So how did he do it? Civil rights. But more than civil rights, they weren't just marching for civil rights. Every union can do that. They marched with love and charity, and they marched, they marched to and through the very gates of hell. If you look back at the pictures, you can see even Martin Luther King was frightened. But they held onto each other. And more importantly, they held onto God and their humanity. The world is going to spiral out of control, and if we do not practice "love thy neighbor," if we do not practice "love those that hate you," at this point if we can't do it now, we never will. And we lose. We lose in a spectacular fashion. We must not allow this to happen.

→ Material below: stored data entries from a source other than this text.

-- ==== Sys2Proof/Machine/HostSide.lean ====
section
/-! DEFINITION. What the host does to the device: registers and doorbells (R42, R43, R459, R460, R477), snoops and accesses
over CXL (R367, R368, R479), accesses and AtomicOps over plain PCIe (R458, R472, R473). -/

namespace Sys2Proof.Machine

/-- Is a dependence met (R47, R48)? A team that has ended meets every dependence on it. -/
def State.depMet (s : State) (g : Grid) (d : Dependence) : Bool :=
  match d.kind with
  | 1 =>
    let q := s.queue d.index
    if d.value.getLsbD 63 then decide (d.value.toNat ≤ q.devDone.toNat) else decide (d.value.toNat ≤ q.done.toNat)
  | 2 =>
    let t := s.teamAt g.sub.team
    !t.live || t.ended || decide (d.value.toNat ≤ (AMap.get {} t.ctxs d.index : EngineCtx).counter.toNat)
  | _ => true

/-- Forget the dependences that are met: each stays met (R47). -/
def State.noteMet (s : State) : State :=
  { s with grids := AMap.mapVals (fun _ g =>
      if g.live && g.phase == .waiting then { g with deps := g.deps.filter fun d => !s.depMet g d } else g) s.grids }

/-- The bits of the queue registers that hold fields (R8, R42). -/
def qctlBits (v : Word) : Word := v &&& 0xFFFF00FF#32
def qbaseBits (v : DWord) : DWord := v &&& 0x00FFFFFFFFFF0000#64

/-- QCTL_WRITE (R42, R43): a write that sets EN starts the ring and its numbering again; while EN is 1 only PCAP and EN
change. -/
def execQctlWrite (q : Nat) (v : BitVec 32) (s : State) : Out :=
  if 64 ≤ q then .fault .notEnabled
  else
    let x := s.queue q
    let v := qctlBits v
    let cfg := fun (x : Queue) => { x with stat := x.stat ||| 4 }
    if qctlEn x.ctl then
      if qctlAsid v != qctlAsid x.ctl || qctlLogn v != qctlLogn x.ctl then .next (s.setQueue q (cfg x))
      else .next (s.setQueue q { x with ctl := v })
    else if !qctlEn v then .next (s.setQueue q { x with ctl := v })
    else if qctlLogn v < 4 || 12 < qctlLogn v then .next (s.setQueue q (cfg { x with ctl := v &&& 0xFFFFFFFE#32 }))
    else
      let s := s.noteMet
      .next (s.setQueue q { x with
        ctl := v, head := 0, tail := 0, done := 0, doneSet := [], hostNum := 0, enGen := x.enGen + 1 })

/-- QBASE_WRITE (R42). -/
def execQbaseWrite (q : Nat) (v : BitVec 64) (s : State) : Out :=
  if 64 ≤ q then .fault .notEnabled
  else
    let x := s.queue q
    if !qctlEn x.ctl then .next (s.setQueue q { x with base := qbaseBits v })
    else if qbaseBits v == x.base then .next s
    else .next (s.setQueue q { x with stat := x.stat ||| 4 })

/-- QTAIL_DOORBELL (R42, R43, R460, R477): discarded at service level 0, with EN clear, or beyond the ring; a doorbell that
is accepted lets a stopped queue be read again. -/
def execQtailDoorbell (q : Nat) (v : BitVec 32) (s : State) : Out :=
  if 64 ≤ q then .fault .notEnabled
  else
    let x := s.queue q
    let i := (v.extractLsb' 0 12).toNat
    if s.level == 0 || !qctlEn x.ctl then .next (s.setQueue q { x with stat := x.stat ||| 2 })
    else if 2 ^ qctlLogn x.ctl ≤ i then .next (s.setQueue q { x with stat := x.stat ||| 1 })
    else .next (s.setQueue q { x with tail := BitVec.ofNat 12 i, stopped := false })

/-- QSTAT_CLEAR (R42, R477): a bit is cleared by writing 1; clearing RING lets the queue be read again. -/
def execQstatClear (q : Nat) (v : BitVec 32) (s : State) : Out :=
  if 64 ≤ q then .fault .notEnabled
  else
    let x := s.queue q
    .next (s.setQueue q { x with stat := x.stat &&& ~~~v, stopped := x.stopped && !v.getLsbD 4 })

/-- REGISTER_WRITE (R8, R459, R460): a write into BAR0. ASIDTAB and the queues' registers take it; every other offset is
read only or names nothing, and nothing changes. The offset after BAR0 stands for the Device Control 2 register of PCI
Express, whose bit 6 is AtomicOp Requester Enable (R473; log 33). -/
def execRegisterWrite (off : Nat) (v : BitVec 64) (s : State) : Out :=
  if off = 0x100 then .next { s with host := { s.host with asidtab := v &&& 0x000FFFFFFFFFF000#64 } }
  else if 0x10000 ≤ off && off < 0x10000 + 0x40 * 64 then
    let q := (off - 0x10000) / 0x40
    match (off - 0x10000) % 0x40 with
    | 0x00 => execQbaseWrite q v s
    | 0x08 => execQctlWrite q (loWord v) s
    | 0x0C => execQtailDoorbell q (loWord v) s
    | 0x20 => execQstatClear q (loWord v) s
    | _ => .next s
  else if off < 2 ^ 24 then .next s
  else if off = 2 ^ 24 then .next { s with host := { s.host with atomicEn := v.getLsbD 6 } }
  else .fault .notEnabled

/-- Record an answer to the host: data, or poison with data 0 (R479). -/
def State.answer (s : State) (data : BitVec 1024) (poison : Bool) : State :=
  { s with host := { s.host with answers := (some (if poison then 0 else data), poison) :: s.host.answers } }
/-- An answer without data. -/
def State.answerEmpty (s : State) : State := { s with host := { s.host with answers := (none, false) :: s.host.answers } }

/-- Does a host access to bytes of a line meet poisoned data (R236, R371, R479)? -/
def State.hostPoisoned (s : State) (line : Nat) (mask : BitVec 128) : Bool :=
  s.poisoned line || (s.lineTiles line mask).any fun t => (s.header t.header).kind == 3 || s.poisoned (t.header / 128)

/-- A line of device memory as the host link reads it: each byte through the view of its tile (R225). -/
def State.hostLine (s : State) (line : Nat) : BitVec 1024 :=
  let tiles := s.lineTiles line (BitVec.allOnes 128)
  lineBytes fun k => BitVec.ofNat 8 (s.homeRead (tiles.find? fun t => (t.within line).getLsbD k) (128 * line + k) 1)
def State.hostRead (s : State) (pa n : Nat) : Nat := (s.hostLine (pa / 128)).toNat / 2 ^ (8 * (pa % 128)) % 2 ^ (8 * n)

/-- A host write (R227, R230, R371, R479): shaded tiles are materialised first, a torn one takes raw bytes; a write of all
128 bytes clears a poison mark. -/
def State.hostWrite (s : State) (line : Nat) (mask : BitVec 128) (bytes : BitVec 1024) : State :=
  ((s.lineTiles line mask).foldl State.plainTile s).request line (.homeWrite mask bytes true)

/-- The state of the device towards the host for a line of host memory (R368). -/
def State.setHostState (s : State) (line : Nat) (st : BitVec 3) : State :=
  if AMap.has s.mem.dir line then s.setDir line { s.dirEntry line with host := st } else s

/-- MEM_RD (R367, R470, R479): a host read over CXL.mem, served at the home slice as agent 4; of the host's own memory its read, which
snoops the device (log 8). -/
def execMemRd (pa : Nat) (s : State) : Out :=
  if s.plainPcie || !s.hostMay pa then .fault .notEnabled
  else
    let line := pa / 128
    if s.hostPoisoned line (BitVec.allOnes 128) then .next (s.answer 0 true)
    else if kindOf pa == 1 then
      let t := s.homeDieRead line (BitVec.allOnes 128)
      .next ((t.setHostState line 1).answer (t.hostLine line) false)
    else
      let t := State.settle 64 line s
      let t := if (t.dirEntry line).ag.getLsbD 4 then t else t.request line (.read 4 (BitVec.allOnes 128))
      .next (t.answer (t.hostLine line) false)

/-- MEM_WR (R367, R371, R470, R479): a host write over CXL.mem; of the host's own memory its write, which recalls the line from the
device (log 8). To a failed die it completes poisoned. -/
def execMemWr (pa : Nat) (mask : BitVec 128) (bytes : BitVec 1024) (s : State) : Out :=
  if s.plainPcie || !s.hostMay pa then .fault .notEnabled
  else if (homeDie (pa / 128)).any s.lamp.failed.contains then .next (s.answer 0 true)
  else .next (s.hostWrite (pa / 128) mask bytes)

/-- A line of host memory that some die holds under the I/O die's filter (R368). -/
def State.snooped (s : State) (line : Nat) : Bool :=
  kindOf (128 * line) == 1 && !s.plainPcie && (s.dirEntry line).ag != 0 && !(s.dirEntry line).busy

/-- SNP_DATA (R367, R368, R471): the holders answer with data and keep S, and so does the device. -/
def execSnpData (line : Nat) (s : State) : Out :=
  if s.snooped line then
    let t := s.homeDieRead line (BitVec.allOnes 128)
    .next ((t.setHostState line 1).answer (t.homeLine line) false)
  else .fault .notEnabled
/-- SNP_INV (R367, R368, R471): data if a holder is dirty, and I. -/
def execSnpInv (line : Nat) (s : State) : Out :=
  if s.snooped line then
    let u := State.settle 64 line s
    let e := u.dirEntry line
    let dirty := e.exclusive && e.holders.any fun a => (e.copy a).dirty != 0
    let t := u.request line (.homeWrite 0 0)
    .next (if dirty then t.answer (t.homeLine line) false else t.answerEmpty)
  else .fault .notEnabled
/-- SNP_CUR (R367, R471): the current data, and no change. -/
def execSnpCur (line : Nat) (s : State) : Out :=
  if s.snooped line then
    .next (s.answer (BitVec.ofNat 1024 (s.physRead (128 * line) 128)) false)
  else .fault .notEnabled

/-- HOST_BAR2_ACCESS (R458, R57, R470, R479): an uncached host read or write of device memory, of bytes of one line, served at its
home slice; or the host's access to its own memory (log 8). -/
def execHostBar2Access (isWrite : Bool) (pa bytes x : Nat) (s : State) : Out :=
  if !s.plainPcie || !s.hostMay pa || bytes = 0 || 128 < pa % 128 + bytes then .fault .notEnabled
  else
    let line := pa / 128
    if isWrite then
      if (homeDie line).any s.lamp.failed.contains then .next (s.answer 0 true)
      else .next (s.hostWrite line (byteMask (pa % 128) bytes) (BitVec.ofNat 1024 (x % 2 ^ (8 * bytes) <<< (8 * (pa % 128)))))
    else if s.hostPoisoned line (byteMask (pa % 128) bytes) then .next (s.answer 0 true)
    else
      let t := s.homeDieRead line (byteMask (pa % 128) bytes)
      .next (t.answer (BitVec.ofNat 1024 (t.hostRead pa bytes)) false)

/-- The operations of PCIe AtomicOps in the codes of R100 (R458): 0 FetchAdd, 9 Swap, 10 compare and swap. -/
def hostOperation (op bytes : Nat) : Bool :=
  ((op == 0 || op == 9) && (bytes == 4 || bytes == 8)) || (op == 10 && (bytes == 4 || bytes == 8 || bytes == 16))

/-- HOST_ATOMICOP (R276, R349, R374, R458, R474): a host AtomicOp on device memory, performed at the home slice as one atomic, once the
demand of its line's wick can be met; or, in both personalities, an atomic of the host on its own memory (log 8); `x` is the operand or the compare value, `y` the value swapped in. -/
def execHostAtomicop (op pa bytes x y : Nat) (s : State) : Out :=
  let line := pa / 128
  let w := s.wick line
  let demands := w.v && !w.dr
  if !(s.plainPcie || kindOf pa == 1) || !s.hostMay pa || !hostOperation op bytes || pa % bytes != 0 || (demands && s.demandWaits w) then
    .fault .notEnabled
  else if s.hostPoisoned line (byteMask (pa % 128) bytes) then .next (s.answer 0 true)
  else
    let m := 2 ^ (8 * bytes)
    let s := if demands then s.demand line w else s
    let s := s.homeDieRead line (byteMask (pa % 128) bytes)
    let old := s.hostRead pa bytes
    let operand := if op = 10 then x % m + y % m * m else x % m
    let s := if op = 10 && old != x % m then s
      else s.hostWrite line (byteMask (pa % 128) bytes) (BitVec.ofNat 1024 (combine op bytes old operand <<< (8 * (pa % 128))))
    .next (s.answer (BitVec.ofNat 1024 old) false)

/-- The lanes of an AtomicOp at the host's home, in order, with the old values. -/
def State.hostRmw (s : State) (op n : Nat) : List (Nat × Nat × Nat) → State × List (Nat × Nat)
  | [] => (s, [])
  | (l, pa, x) :: r =>
    let old := s.physRead pa n
    let s := if isCas op && old != x % 2 ^ (8 * n) then s else s.physWrite pa n (combine op n old x)
    let (s, olds) := s.hostRmw op n r
    (s, (l, old) :: olds)

/-- A completion ends the rendezvous of a replicated group (R386, R472): its entry goes to the leader's log and to the followers. -/
def State.endEntry (s : State) (e : LogEntry) : State :=
  (s.setRepl { s.grp.repl with log := s.grp.repl.log ++ [e] }).forward (.result e)

/-- ATOMICOP_COMPLETION (R219, R277, R346, R472, R473): the root port completes an instruction's AtomicOps: they have been
performed at the host, an acquiring form acquires, and the old values are on their way to the registers; or it refuses them,
nothing is written, and the grid ends. -/
def execAtomicopCompletion (group : Nat) (tseq : BitVec 32) (ok : Bool) (s : State) : Out :=
  match s.host.atomics.find? fun o => o.gid == group && o.tseq == tseq with
  | none => .fault .notEnabled
  | some o =>
    let s := { s with host := { s.host with atomics := s.host.atomics.erase o } }
    let t := s.at_ group o.slot
    if !ok then
      .next ((t.failGrid t.gridId 0x07 o.pc tseq (BitVec.ofNat 56 ((o.lanes.map fun e => e.2.1).headD 0))).at_ s.gid s.slot)
    else
      let (t, olds) := t.hostRmw o.op o.bytes o.lanes
      let t := match o.entry with
        | some e =>
          let back := fun (l : Nat) => (olds.lookup l).map (BitVec.ofNat 128)
          t.endEntry { e with results := lanes.map fun l => (back l).getD (e.results.getD l 0) }
        | none => t
      let t := match o.acq with
        | some scope => if 2 ≤ scope then t.selfInvalidate t.coreId else t
        | none => t
      if !o.returns then .next (t.at_ s.gid s.slot)
      else
        let regs := olds.foldl (fun r e => (List.range ((o.bytes + 3) / 4)).foldl (fun (r : Regs) i =>
          r.setV (o.reg + i) e.1 (BitVec.ofNat 32 (e.2 / 2 ^ (32 * i)))) r) t.regs
        let failed := isCas o.op && o.lanes.any fun e => olds.any fun d => d.1 == e.1 && d.2 != e.2.2 % 2 ^ (8 * o.bytes)
        let t := t.setRegs regs
        .next ((if failed then t.markDemotes tseq else t).at_ s.gid s.slot)

end Sys2Proof.Machine
end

Our freedom was handed to us. It's not going to be handed to our children. We have to earn it. And they're going to have to earn it. 1783 the war had virtually ended in October of 1781. Cornwallis was defeated at Yorktown. But on March 10th, 1783, the Continental army under George Washington had a list of grievances, people who had been left to die, people who hadn't been paid. They didn't have any shoes. They had nothing. They were betrayed by their congress. No food. Congress had no action on trying to pay them. March 10th was the day that he was given a piece of paper. On it was a written call for a meeting of a general and the field officers the next day and among this call was an anonymous letter circulated among the officers in the camp, a fiery appeal, later known as the Newburgh Address, an unsigned document that urged the officers that unless their demands were met, they should refuse to disband when the war ended. And that if the war continued, they would retire to some unsettled country and leave congress without an army. The next day, the next day the general issued general orders denouncing the irregular invitation and the disorderly proceedings. He was saddened.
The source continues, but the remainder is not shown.